Malignant glomus tumor of prostate: A case report

We reported an 85-year-old patient with malignant glomus tumor (GT) of the prostate. He presented with urinary frequency for more than 2 years and gross hematuria for 7 days. Computed tomography scan showed that the prostate was markedly irregularly enlarged, and the boundary between the prostate and the posterior wall of the bladder was unclear. Bilateral kidneys and ureters were dilated. Biochemical examinations showed that the serum potassium was 7.24 mmol/L and the serum creatinine was 974.6 μmol/L. Transurethral diagnostic resection was performed after restoring homeostasis through several times of bedside blood filtration. The pathological diagnosis was malignant GT. The patient’s renal function recovered after bilateral nephrostomy, and he refused further treatment and was out of contact after 9 months. We summarize the clinical and histopathological features of malignant GT of the prostate in order to improve the early recognition of the disease by clinicians.

1 Introduction

Glomus tumors (GTs) are mesenchymal neoplasms consisting of a combination of glomus cells originating from normal glomus, blood vessels, and smooth muscle cells (1). Most GTs are benign and often occur in the skin of the head and neck, muscles, and distal limbs, especially the nail bed (2). Malignant GTs are extremely rare accounting for <1% of all GTs. Only a few cases of malignant GTs have been reported, and most of them were locally aggressive and distally metastatic (3).

In this study, we report a case of aggressive GT probably originating from the prostate. A systematic literature review was performed using PubMed (MEDLINE) for searching. There are no published reports of malignant GTs invading the prostate, and this may be the first case. This report extends the differential diagnosis of prostate tumors.

2 Case presentation

An 85-year-old man was admitted on 2 January 2022 for a chief complaint of urinary frequency for more than 2 years and gross hematuria for 7 days. The patient had a history of urinary frequency for 2 years but was not under regular treatment or medication. He had no history of bladder or prostate cancer and no history of any chronic medical conditions. Physical examination revealed edema in bilateral lower limbs. Biochemical tests showed high serum potassium (7.24 mmol/L), blood urea nitrogen (92.67 mmol/L), and serum creatinine (974.6 μmol/L). His serum prostate-specific antigen (PSA) level was in normal range (1.66 ng/ml). Bilateral hydronephrosis and a low-equal echo mass behind the bladder approximately 60×93×65mm in size were found in ultrasound examination. There was irregular enlargement of prostate, measuring about 58×93×106mm, with uneven internal echo. Computed tomography (CT) scan showed that the bladder wall was thickened, especially in the posterior wall. The prostate was irregular in shape, significantly enlarged in volume and with indistinct boundaries to the rectum. The local border between the prostate and the posterior wall of the bladder was poorly delineated (Figures 1A, B). After several times of bedside hemodialysis, the patient’s hyperkalemia and renal failure gradually recovered.

FIGURE 1

Figure 1 Preoperative computed tomography (CT) scans. (A) Markedly enlarged prostate with irregular morphology, measuring approximately 58×93×106mm, with an indistinct border with the rectum. (B) Indistinct demarcation of the prostate from the posterior bladder wall. The red arrow indicates the site of the lesion.

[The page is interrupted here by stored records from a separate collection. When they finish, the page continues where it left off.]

theorem driverStep_perform (f : Profile) {s : State} (hr : s.inReset = false) (hn : s.seq.pending = none) (a : Action) :
    driverStep (perform f s a) = served f s a := by
  have handed : ∀ t, driverStep (emit t s) = emitted [t] s.env.schedule s := fun t => by
    rw [driverStep_of_some (s := emit t s) hr rfl]
    simp [emitted, emit, State.setEnv, State.setSeq, hn]
  cases a with
  | carrier | clockReset | clockRead => exact driverStep_of_none hn
  | emit t => exact handed t
  | emitGap => exact handed _

/-- Serving a list of tokens emits it. -/
theorem foldl_served_emit (f : Profile) (ts : List Token) (s : State) :
    (ts.map Action.emit).foldl (served f) s = emitted ts s.env.schedule s := by
  induction ts generalizing s with
  | nil => exact (emitted_nil s).symm
  | cons t ts ih => exact (ih _).trans (emitted_emitted [t] ts _ _ s)

namespace SendAt

variable {p : BitVec 2} {n : BitVec 7} {r : BitVec 12} {as : List Action} {s : State}

/-- One round is SEND's next step and the driver's turn. -/
theorem round (h : SendAt p n r as s) : InRounds s (driverStep (sendStep p n r s)) := by
  have hexec : ∀ es, exec (.send p n r) (s.setSchedule es) = .next ((sendStep p n r s).setSchedule es) := fun es =>
    (exec_send_run (s := s.setSchedule es) h.phase h.pending p n r).trans
      (congrArg _ (sendStep_setSchedule p n r s es))
  have hd : decode s.seq.cmd = .ok (.send p n r) := by rw [h.cmd, decode_encode]
  have hr : (sendStep p n r s).inReset = false :=
    (CommandFrame.exec (exec_send_run h.phase h.pending p n r)).inReset.trans h.inReset
  refine ⟨1, fun es => ?_⟩
  have hturn : step (s.setSchedule (.sequencer :: .driver :: es)) =
      .next ((sendStep p n r s).setSchedule (.driver :: es)) :=
    (step_sequencer (s := s.setSchedule (.sequencer :: .driver :: es)) h.inReset h.phase hd rfl).trans (hexec _)
  have hdriver : step ((sendStep p n r s).setSchedule (.driver :: es)) =
      .next ((driverStep (sendStep p n r s)).setSchedule es) :=
    congrArg Host.Outcome.next (driverStep_setSchedule hr es)
  rw [show rounds 1 ++ es = .sequencer :: .driver :: es from rfl, runFor_succ 1 hturn, runFor_succ 0 hdriver, runFor]

/-- One round for an action. -/
theorem serve {a : Action} (h : SendAt p n r (a :: as) s) :
    InRounds s (served (s.profile p) s a) ∧ SendAt p n r as (served (s.profile p) s a) := by
  have ha : (sendActions (s.profile p) s.op n.toNat s.seq.frame)[s.seq.step]? = some a := by
    rw [← List.head?_drop, h.actions, List.head?_cons]
  have hrest : (sendActions (s.profile p) s.op n.toNat s.seq.frame).drop (s.seq.step + 1) = as := by
    rw [← List.tail_drop, h.actions, List.tail_cons]
  have hround := h.round
  rw [sendStep_of_action ha, driverStep_perform _ h.inReset h.pending] at hround
  refine ⟨hround, ?_⟩
  cases a <;> exact ⟨h.inReset, h.phase, h.pending, h.cmd, hrest⟩

/-- One round for each action left in the frame. -/
theorem serve_all (h : SendAt p n r as s) :
    InRounds s (as.foldl (served (s.profile p)) s) ∧ SendAt p n r [] (as.foldl (served (s.profile p)) s) := by
  induction as generalizing s with
  | nil => exact ⟨.refl s, h⟩
  | cons a as ih =>
    obtain ⟨hround, hat⟩ := h.serve
    have hprofile : (served (s.profile p) s a).profile p = s.profile p := by cases a <;> rfl
    obtain ⟨hrest, hend⟩ := ih hat
    rw [hprofile] at hrest hend
    exact ⟨hround.trans hrest, hend⟩

/-- Past its last action but not in frame REPEAT, SEND takes a round to go on to the next frame. -/
theorem next_frame (h : SendAt p n r [] s) (hf : s.seq.frame < r.toNat) :
    InRounds s (nextFrame s) ∧
      SendAt p n r (sendActions (s.profile p) s.op n.toNat (s.seq.frame + 1)) (nextFrame s) := by
  have hround := h.round
  rw [sendStep_of_end (List.drop_eq_nil_iff.1 h.actions), if_pos hf, driverStep_of_none (s := nextFrame s) h.pending]
    at hround
  exact ⟨hround, h.inReset, h.phase, h.pending, h.cmd, rfl⟩

/-- Past the last action of frame REPEAT, SEND takes a round to complete. -/
theorem completion (h : SendAt p n r [] s) (hf : s.seq.frame = r.toNat) :
    InRounds s (complete true Results.zero s) := by
  have hround := h.round
  rwa [sendStep_of_end (List.drop_eq_nil_iff.1 h.actions), if_neg (by omega),
    driverStep_of_none (s := complete true Results.zero s) h.pending] at hround

end SendAt

/-! ### Frames -/

/-- The tokens of the first `k` frames, each with its clock reading. -/
def wireFrames (f : Profile) (v : Payload) (n : Nat) (e : Nat → Duration) (k : Nat) : List Token :=
  (List.range k).flatMap fun i => wireFrame f v n i (e i)

theorem wireSend_eq (f : Profile) (v : Payload) (n r : Nat) (e : Nat → Duration) :
    wireSend f v n r e = wireFrames f v n e (r + 1) := rfl

theorem wireFrames_succ (f : Profile) (v : Payload) (n : Nat) (e : Nat → Duration) (k : Nat) :
    wireFrames f v n e (k + 1) = wireFrames f v n e k ++ wireFrame f v n k (e k) := by
  simp [wireFrames, List.range_succ]

/-- `s`, at the first action of its frame, once all of them were performed by the test clock. -/
def frameSent (f : Profile) (v : Payload) (n : Nat) (s : State) : State :=
  (s.setEnv { s.env with
    tokens := s.env.tokens ++ wireFrame f v n s.seq.frame 0
    carriers := s.env.carriers ++ if s.seq.frame = 0 then [⟨f.freqKhz, f.dutyPct⟩] else []
    clockResets := s.env.clockResets + 1
    clock := 0 }).setSeq
    { s.seq with elapsed := 0, step := s.seq.step + (sendActions f v n s.seq.frame).length }

/-- The frame on the wire is what its actions hand over. -/
theorem wireFrame_eq (f : Profile) (v : Payload) (n k : Nat) (e : Duration) :
    wireFrame f v n k e =
      ⟨.mark, f.hdrMark⟩ :: frameMiddle f v n k ++ [⟨.mark, f.ftrMark⟩, ⟨.space, gap f e⟩] := by
  by_cases h : k = 0 ∨ f.rptMode = 0
  · rw [wireFrame, if_pos h, frameMiddle_full h, wireBody_eq, wireGap_eq]
    rfl
  · rw [wireFrame, if_neg h, frameMiddle_short h, wireGap_eq]
    rfl
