/-- The Step of the next value of a frame: the value is kept, or it is the last of a Frame, which is then on the Output. -/
theorem awaits_step_low {fs : List Frame} {d : DataValue} {low : List DataValue} {s t : State} (h : Awaits fs (d :: low) s)
    (h50 : ¬hitsFifty ⟨false, d⟩ s) (ht : exec (classOf ⟨false, d⟩) s = .next t) :
    ∃ gs, Awaits gs low t ∧ fs.map Event.frame = eventsOf [t.output] ++ gs.map Event.frame := by
  have hinv := exec_classOf_inv h.inv ht
  have hlive := live_of_inv h.inv h.no_fault
  obtain rfl : complete (collected ⟨false, d⟩ s) = t := by simpa [exec_classOf_live _ hlive] using ht
  obtain _ | ⟨f, fs⟩ := fs
  · simpa using h.sent
  have hbuf := collected_buf_of_awaits h h50
  have hsent : (s.buf ++ [d]) ++ low = encodeFrame f ++ fs.flatMap encodeFrame := by simpa using h.sent
  by_cases hlen : s.buf.length = 45
  · obtain ⟨hfull, hlow⟩ := List.append_inj hsent (by simp [hlen])
    have hdone : complete (collected ⟨false, d⟩ s) = emitFrame f (collected ⟨false, d⟩ s) :=
      complete_of_extract_ok (by simp [hbuf, hlen]) (by rw [hbuf, hfull, extract_encodeFrame])
    rw [hdone] at hinv ⊢
    exact ⟨fs, ⟨hinv, h.no_fault, fun _ => rfl, fun g hg => h.starts g (by simp [hg]), hlow⟩, rfl⟩
  · have hle := hlive.2
    have hshort : complete (collected ⟨false, d⟩ s) = collected ⟨false, d⟩ s :=
      complete_of_short (by simp [hbuf]; omega)
    rw [hshort] at hinv ⊢
    refine ⟨f :: fs, ⟨hinv, h.no_fault, nofun, h.starts, ?_⟩, ?_⟩
    · simpa [hbuf] using hsent
    · simp [collected, h50, eventsOf]

/-- A clock-high Cycle leaves what was collected. -/
theorem awaits_step_high {fs : List Frame} {d : DataValue} {low : List DataValue} {s t : State} (h : Awaits fs low s)
    (h50 : ¬hitsFifty ⟨true, d⟩ s) (ht : exec (classOf ⟨true, d⟩) s = .next t) :
    Awaits fs low t ∧ eventsOf [t.output] = [] := by
  have hinv := exec_classOf_inv h.inv ht
  obtain rfl : collected ⟨true, d⟩ s = t := by
    simpa [exec_classOf_high (c := ⟨true, d⟩) rfl (live_of_inv h.inv h.no_fault)] using ht
  refine ⟨⟨hinv, h.no_fault, fun hfs => ?_, h.starts, ?_⟩, ?_⟩
  · simp [collected, armedBy, h.idle_at_end hfs]
  · rw [collected_buf_of_high rfl, if_neg h50]
    exact h.sent
  · simp [collected, h50, eventsOf]

theorem awaits_step {fs : List Frame} {c : Cycle} {cs : List Cycle} {s t : State} (h : Awaits fs (lowData (c :: cs)) s)
    (h50 : ¬hitsFifty c s) (ht : exec (classOf c) s = .next t) :
    ∃ gs, Awaits gs (lowData cs) t ∧ fs.map Event.frame = eventsOf [t.output] ++ gs.map Event.frame := by
  obtain ⟨_ | _, d⟩ := c
  · rw [lowData_cons, if_neg (by simp)] at h
    exact awaits_step_low h h50 ht
  · rw [lowData_cons, if_pos rfl] at h
    obtain ⟨hnext, hout⟩ := awaits_step_high h h50 ht
    exact ⟨fs, hnext, by rw [hout, List.nil_append]⟩

/-- With nothing more to come the block is Idle and all frames are received: the buffer holds no whole one. -/
theorem awaits_nil {fs : List Frame} {s : State} (h : Awaits fs [] s) : fs = [] ∧ s.executing = false ∧ s.buf = [] := by
  have hsent := h.sent
  rw [List.append_nil] at hsent
  obtain rfl : fs = [] := by
    obtain _ | ⟨f, fs⟩ := fs
    · rfl
    · have hlen := congrArg List.length hsent
      have hle := h.inv.buf_le h.no_fault
      simp at hlen
      omega
  exact ⟨rfl, h.idle_at_end rfl, hsent⟩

Cystoscopy and transurethral diagnostic resection were performed on 20 January 2022. The prostate gland was found to be significantly enlarged and protruded into the bladder under cystoscopy. There were multitudinous cauliflower-like masses measuring approximately 3.0×4.5cm in extent in the portion of the prostate that protruded into the bladder and the bladder neck. Bilateral ureteral orifices were not visible. Part of the prostate that protruded into the bladder was excised for pathological examination. Histopathology examination revealed that the tumor cells were oval and uniform in size. The cells had a clear boundary and were mainly distributed around the blood vessels. Tumor cells showed diffuse atypia with increased mitotic activity and multifocal necrosis under high power field (Figures 2A, B). Immunohistochemical markers were diffusely positive for smooth muscle actin (SMA), while they were negative for vimentin, HMB45, TFE3, and desmin (Figures 2C–G). These findings were highly suggestive of a malignant glomus tumor. Considering the clinical stage and the patient’s physical condition, combined with the financial situation, the patient and his family refused to receive additional treatment. The patient was discharged with bilateral nephrostomy and was required to recheck regularly. The patient failed to show for follow-up after 9 months. The treatment timeline for this patient is summarized in Figure 3.

FIGURE 2

Figure 2 The hematoxylin–eosin (HE) and immunohistochemical pictures. (A) The tumor cells are uniform in size, round in shape, well-defined, and distributed around blood vessels (HE, original magnification, 100×). (B) The tumor cells show diffuse heterogeneous proliferation, increased mitotic signs, and visible multifocal necrosis (HE, original magnification, 200×). Immunohistochemistry: SMA (C), Vimentin (D), Desmin (E), TFE3 (F), and HMB45 (G).

FIGURE 3

Figure 3 Treatment timeline of the malignant glomus tumor case.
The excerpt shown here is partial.